Terrible Chester was not a cat who found it necessary or even just pleasant to console or be consoled. But as I sat at the kitchen table, reading my beloved friend’s manuscript, Chester sprang into my generous lap and curled there and slept until I turned the final page.
As with the other seven memoirs, I have now changed a few of the names. For instance, those enemies of Edie Fischer who do not already know her real name should not be told it, and I concocted this nom de guerre to conceal her true identity in both this volume and in the one that came before it, Deeply Odd. I made no other alterations.
For this final book, I never considered any title but Saint Odd. Oh, how he would dislike the saint part! He would want me to call it The Fry Cook Meets His End or Odd as Ever, or perhaps Fumbling My Way to Eternity. But what other word so well fits a young man who would give his life to save a friend or even an innocent stranger, and who, in giving it, would think he had not done enough?
I have his ashes in a mortuary urn.

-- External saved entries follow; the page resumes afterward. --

-- ==== Sys2Proof/Laws/Mem.lean ====
section
/-! SUPPORT. DPRAM: a read after a write, and the canonical form every memory operation keeps. -/

namespace Sys2Proof.Machine

/-! Reading one byte. -/

theorem memRead_erase (m : List Host.Cell) (a b : Nat) :
    memRead (memErase m a) b = if b = a then 0 else memRead m b := by
  induction m with
  | nil => simp [memErase, memRead]
  | cons c m ih =>
    obtain ⟨k, v⟩ := c
    by_cases hk : k = a
    · subst hk; simp only [memErase, memRead, if_true, ih]
      by_cases hb : b = k <;> simp [hb, eq_comm]
    · simp only [memErase, hk, if_false, memRead, ih]
      by_cases hb : k = b
      · subst hb; simp [hk]
      · simp [hb]

theorem memErase_keys (m : List Host.Cell) (a : Nat) : ∀ c ∈ memErase m a, c.1 ≠ a := by
  induction m with
  | nil => simp [memErase]
  | cons c m ih =>
    obtain ⟨k, v⟩ := c
    by_cases hk : k = a
    · simpa [memErase, hk] using ih
    · simp only [memErase, hk, if_false, List.mem_cons, forall_eq_or_imp]
      exact ⟨hk, ih⟩

theorem memRead_insert (m : List Host.Cell) (a b : Nat) (v : Byte) (h : ∀ c ∈ m, c.1 ≠ a) :
    memRead (memInsert m a v) b = if b = a then v else memRead m b := by
  induction m with
  | nil => simp [memInsert, memRead, eq_comm]
  | cons c m ih =>
    obtain ⟨k, w⟩ := c
    have hk : k ≠ a := h (k, w) (by simp)
    have ih := ih fun c hc => h c (by simp [hc])
    by_cases hlt : a < k
    · simp only [memInsert, hlt, if_true, memRead]
      by_cases hb : b = a
      · simp [hb]
      · simp [hb, Ne.symm hb]
    · simp only [memInsert, hlt, if_false, memRead, ih]
      by_cases hb : k = b
      · subst hb; simp [hk]
      · simp [hb]

/-- A read after a write: the byte written at its address, every other byte as before. -/
theorem memRead_write (m : List Host.Cell) (a b : Nat) (v : Byte) :
    memRead (memWrite m a v) b = if b = a then v else memRead m b := by
  unfold memWrite
  split
  · next h => rw [memRead_erase, h]
  · rw [memRead_insert _ _ _ _ (memErase_keys m a), memRead_erase]
    split <;> rfl

/-- A read after a write of consecutive bytes. -/
theorem memRead_writeBytes (bs : List Byte) : ∀ (m : List Host.Cell) (a b : Nat),
    memRead (memWriteBytes m a bs) b = if a ≤ b ∧ b < a + bs.length then bs.getD (b - a) 0 else memRead m b := by
  induction bs with
  | nil => intro m a b; rw [if_neg (by simp only [List.length_nil]; omega)]; rfl
  | cons x xs ih =>
    intro m a b
    rw [memWriteBytes, ih, memRead_write]
    by_cases h1 : b = a
    · subst h1; simp
    · by_cases h2 : a ≤ b ∧ b < a + (x :: xs).length
      · have h3 : a + 1 ≤ b ∧ b < a + 1 + xs.length := by simp at h2; omega
        have h4 : b - a = (b - (a + 1)) + 1 := by omega
        simp only [h3, h2, and_self, if_true, h4, List.getD_cons_succ]
      · have h3 : ¬(a + 1 ≤ b ∧ b < a + 1 + xs.length) := by simp at h2; omega
        simp only [h3, h2, h1, if_false]

/-- A byte outside the bytes written reads as before. -/
theorem memRead_writeBytes_of_not_mem (m : List Host.Cell) (a b : Nat) (bs : List Byte)
    (h : b < a ∨ a + bs.length ≤ b) : memRead (memWriteBytes m a bs) b = memRead m b := by
  rw [memRead_writeBytes]; simp; intro h1 h2; omega

theorem wordBytes_length (w : Word) : (wordBytes w).length = 4 := rfl

/-- A byte outside the word written reads as before. -/
theorem memRead_writeWord_of_not_mem (m : List Host.Cell) (a b : Nat) (w : Word)
    (h : b < a ∨ a + 4 ≤ b) : memRead (memWriteWord m a w) b = memRead m b :=
  memRead_writeBytes_of_not_mem m a b _ h

theorem wordOfBytes_wordByte (w : Word) :
    wordOfBytes (wordByte w 0) (wordByte w 1) (wordByte w 2) (wordByte w 3) = w := by
  unfold wordOfBytes wordByte
  apply BitVec.eq_of_getLsbD_eq
  intro i hi
  simp only [BitVec.getLsbD_append, BitVec.getLsbD_extractLsb']
  by_cases h1 : i < 8
  · simp [h1]
  · by_cases h2 : i < 16
    · have e : 8 + (i - 8) = i := by omega
      simp [h1, show i - 8 < 8 by omega, e]
    · by_cases h3 : i < 24
      · have e : 16 + (i - 8 - 8) = i := by omega
        simp [h1, show ¬ i - 8 < 8 by omega, show i - 8 - 8 < 8 by omega, e]
      · have e : 24 + (i - 8 - 8 - 8) = i := by omega
        simp [h1, show ¬ i - 8 < 8 by omega, show ¬ i - 8 - 8 < 8 by omega, show i - 8 - 8 - 8 < 8 by omega, e]

/-- A word read back from where it was written. -/
@[simp] theorem memReadWord_writeWord (m : List Host.Cell) (a : Nat) (w : Word) :
    memReadWord (memWriteWord m a w) a = w := by
  have h : ∀ k, k < 4 → memRead (memWriteWord m a w) (a + k) = (wordBytes w).getD k 0 := by
    intro k hk
    rw [memWriteWord, memRead_writeBytes, wordBytes_length]
    simp [hk]
  have h0 := h 0 (by omega)
  have h1 := h 1 (by omega)
  have h2 := h 2 (by omega)
  have h3 := h 3 (by omega)
  simp only [Nat.add_zero] at h0
  unfold memReadWord
  rw [h0, h1, h2, h3]
  exact wordOfBytes_wordByte w

/-- Bytes written away from a word leave it. -/
theorem memReadWord_writeBytes_of_not_mem (m : List Host.Cell) (a b : Nat) (bs : List Byte)
    (h : b + 4 ≤ a ∨ a + bs.length ≤ b) : memReadWord (memWriteBytes m a bs) b = memReadWord m b := by
  unfold memReadWord
  rw [memRead_writeBytes_of_not_mem _ _ _ _ (by omega), memRead_writeBytes_of_not_mem _ _ _ _ (by omega),
    memRead_writeBytes_of_not_mem _ _ _ _ (by omega), memRead_writeBytes_of_not_mem _ _ _ _ (by omega)]

/-- A word written elsewhere leaves a word. -/
theorem memReadWord_writeWord_of_not_mem (m : List Host.Cell) (a b : Nat) (w : Word)
    (h : b + 4 ≤ a ∨ a + 4 ≤ b) : memReadWord (memWriteWord m a w) b = memReadWord m b :=
  memReadWord_writeBytes_of_not_mem m a b _ h

@[simp] theorem memReadBytes_length (m : List Host.Cell) (a n : Nat) : (memReadBytes m a n).length = n := by
  induction n generalizing a with
  | zero => rfl
  | succ n ih => simp [memReadBytes, ih]

/-- Element `j` of a sequence read is the byte at its address. -/
theorem memReadBytes_getElem? (m : List Host.Cell) (a n j : Nat) (h : j < n) :
    (memReadBytes m a n)[j]? = some (memRead m (a + j)) := by
  induction n generalizing a j with
  | zero => omega
  | succ n ih =>
    cases j with
    | zero => simp [memReadBytes]
    | succ j => simp [memReadBytes, ih (a + 1) j (by omega), Nat.add_assoc, Nat.add_comm 1 j]

/-- A sequence read back from where it was written. -/
theorem memReadBytes_writeBytes (m : List Host.Cell) (a : Nat) (bs : List Byte) :
    memReadBytes (memWriteBytes m a bs) a bs.length = bs := by
  apply List.ext_getElem?
  intro j
  by_cases h : j < bs.length
  · rw [memReadBytes_getElem? _ _ _ _ h, memRead_writeBytes]
    simp [h]
  · rw [List.getElem?_eq_none (by simpa using h), List.getElem?_eq_none (by simpa using h)]

/-- Every byte of an empty list reads 0. -/
@[simp] theorem memRead_nil (a : Nat) : memRead [] a = 0 := rfl

@[simp] theorem memReadWord_nil (a : Nat) : memReadWord [] a = 0 := by simp only [memReadWord, memRead_nil]; decide

/-! The canonical form. -/

theorem memWfFrom_mono {lo lo' : Nat} (h : lo' ≤ lo) : ∀ {m : List Host.Cell}, memWfFrom lo m = true → memWfFrom lo' m = true
  | [], _ => rfl
  | (k, v) :: m, hm => by
    simp only [memWfFrom, Bool.and_eq_true, decide_eq_true_eq] at hm ⊢
    exact ⟨⟨⟨by omega, hm.1.1.2⟩, hm.1.2⟩, hm.2⟩

theorem memWfFrom_erase (m : List Host.Cell) : ∀ (lo a : Nat), memWfFrom lo m = true → memWfFrom lo (memErase m a) = true := by
  induction m with
  | nil => intro lo a _; rfl
  | cons c m ih =>
    obtain ⟨k, v⟩ := c
    intro lo a h
    simp only [memWfFrom, Bool.and_eq_true, decide_eq_true_eq] at h
    unfold memErase
    split
    · exact memWfFrom_mono (by omega) (ih _ a h.2)
    · simp only [memWfFrom, Bool.and_eq_true, decide_eq_true_eq]
      exact ⟨h.1, ih _ a h.2⟩

theorem memWfFrom_insert (m : List Host.Cell) : ∀ (lo a : Nat) (v : Byte), memWfFrom lo m = true → lo ≤ a → a < Config.dpramSize →
    v ≠ 0 → (∀ c ∈ m, c.1 ≠ a) → memWfFrom lo (memInsert m a v) = true := by
  induction m with
  | nil => intro lo a v _ h1 h2 h3 _; simpa [memInsert, memWfFrom, h1, h2] using h3
  | cons c m ih =>
    obtain ⟨k, w⟩ := c
    intro lo a v h h1 h2 h3 h4
    simp only [memWfFrom, Bool.and_eq_true, decide_eq_true_eq] at h
    have hk : k ≠ a := h4 (k, w) (by simp)
    unfold memInsert
    split
    · next hlt =>
      simp only [memWfFrom, Bool.and_eq_true, decide_eq_true_eq]
      exact ⟨⟨⟨h1, h2⟩, by simpa using h3⟩, ⟨⟨by omega, h.1.1.2⟩, h.1.2⟩, h.2⟩
    · next hlt =>
      simp only [memWfFrom, Bool.and_eq_true, decide_eq_true_eq]
      exact ⟨h.1, ih _ a v h.2 (by omega) h2 h3 fun c hc => h4 c (by simp [hc])⟩

/-- A write inside DPRAM keeps the canonical form. -/
theorem memWf_write {m : List Host.Cell} (h : memWf m = true) (a : Nat) (v : Byte) (ha : a < Config.dpramSize) :
    memWf (memWrite m a v) = true := by
  unfold memWf memWrite at *
  split
  · exact memWfFrom_erase m 0 a h
  · next hv => exact memWfFrom_insert _ 0 a v (memWfFrom_erase m 0 a h) (by omega) ha hv (memErase_keys m a)

theorem memWf_writeBytes (bs : List Byte) : ∀ {m : List Host.Cell}, memWf m = true → ∀ a, a + bs.length ≤ Config.dpramSize →
    memWf (memWriteBytes m a bs) = true := by
  induction bs with
  | nil => intro m h a _; exact h
  | cons b bs ih =>
    intro m h a ha
    simp only [List.length_cons] at ha
    exact ih (memWf_write h a b (by omega)) (a + 1) (by omega)

theorem memWf_writeWord {m : List Host.Cell} (h : memWf m = true) (a : Nat) (w : Word) (ha : a + 4 ≤ Config.dpramSize) :
    memWf (memWriteWord m a w) = true := memWf_writeBytes _ h a ha

/-- After power-on DPRAM is in canonical form. -/
theorem memWf_reset : memWf State.reset.mem = true := rfl

/-- Below the first address of a canonical list every byte reads 0. -/
theorem memRead_below {m : List Host.Cell} : ∀ {lo a : Nat}, memWfFrom lo m = true → a < lo → memRead m a = 0 := by
  induction m with
  | nil => intro lo a _ _; rfl
  | cons c m ih =>
    obtain ⟨k, v⟩ := c
    intro lo a h ha
    simp only [memWfFrom, Bool.and_eq_true, decide_eq_true_eq] at h
    simp only [memRead, show k ≠ a by omega, if_false]
    exact ih h.2 (by omega)

end Sys2Proof.Machine
end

I keep them on the mantel above the living-room fireplace, where Stormy’s ashes are in an urn beside his. I look up at them from time to time when I am reading, and I smile to think that he would make jokes about the hard-boiled mystery writer being a sentimental basket case. I carry in my wallet the fortune-teller’s card that he carried in his—YOU ARE DESTINED TO BE TOGETHER FOREVER—and I dare to believe that it means not just Odd and Stormy, but all of us.
This book is dedicated to Frank Redman, who has more than once reminded me of Odd Thomas.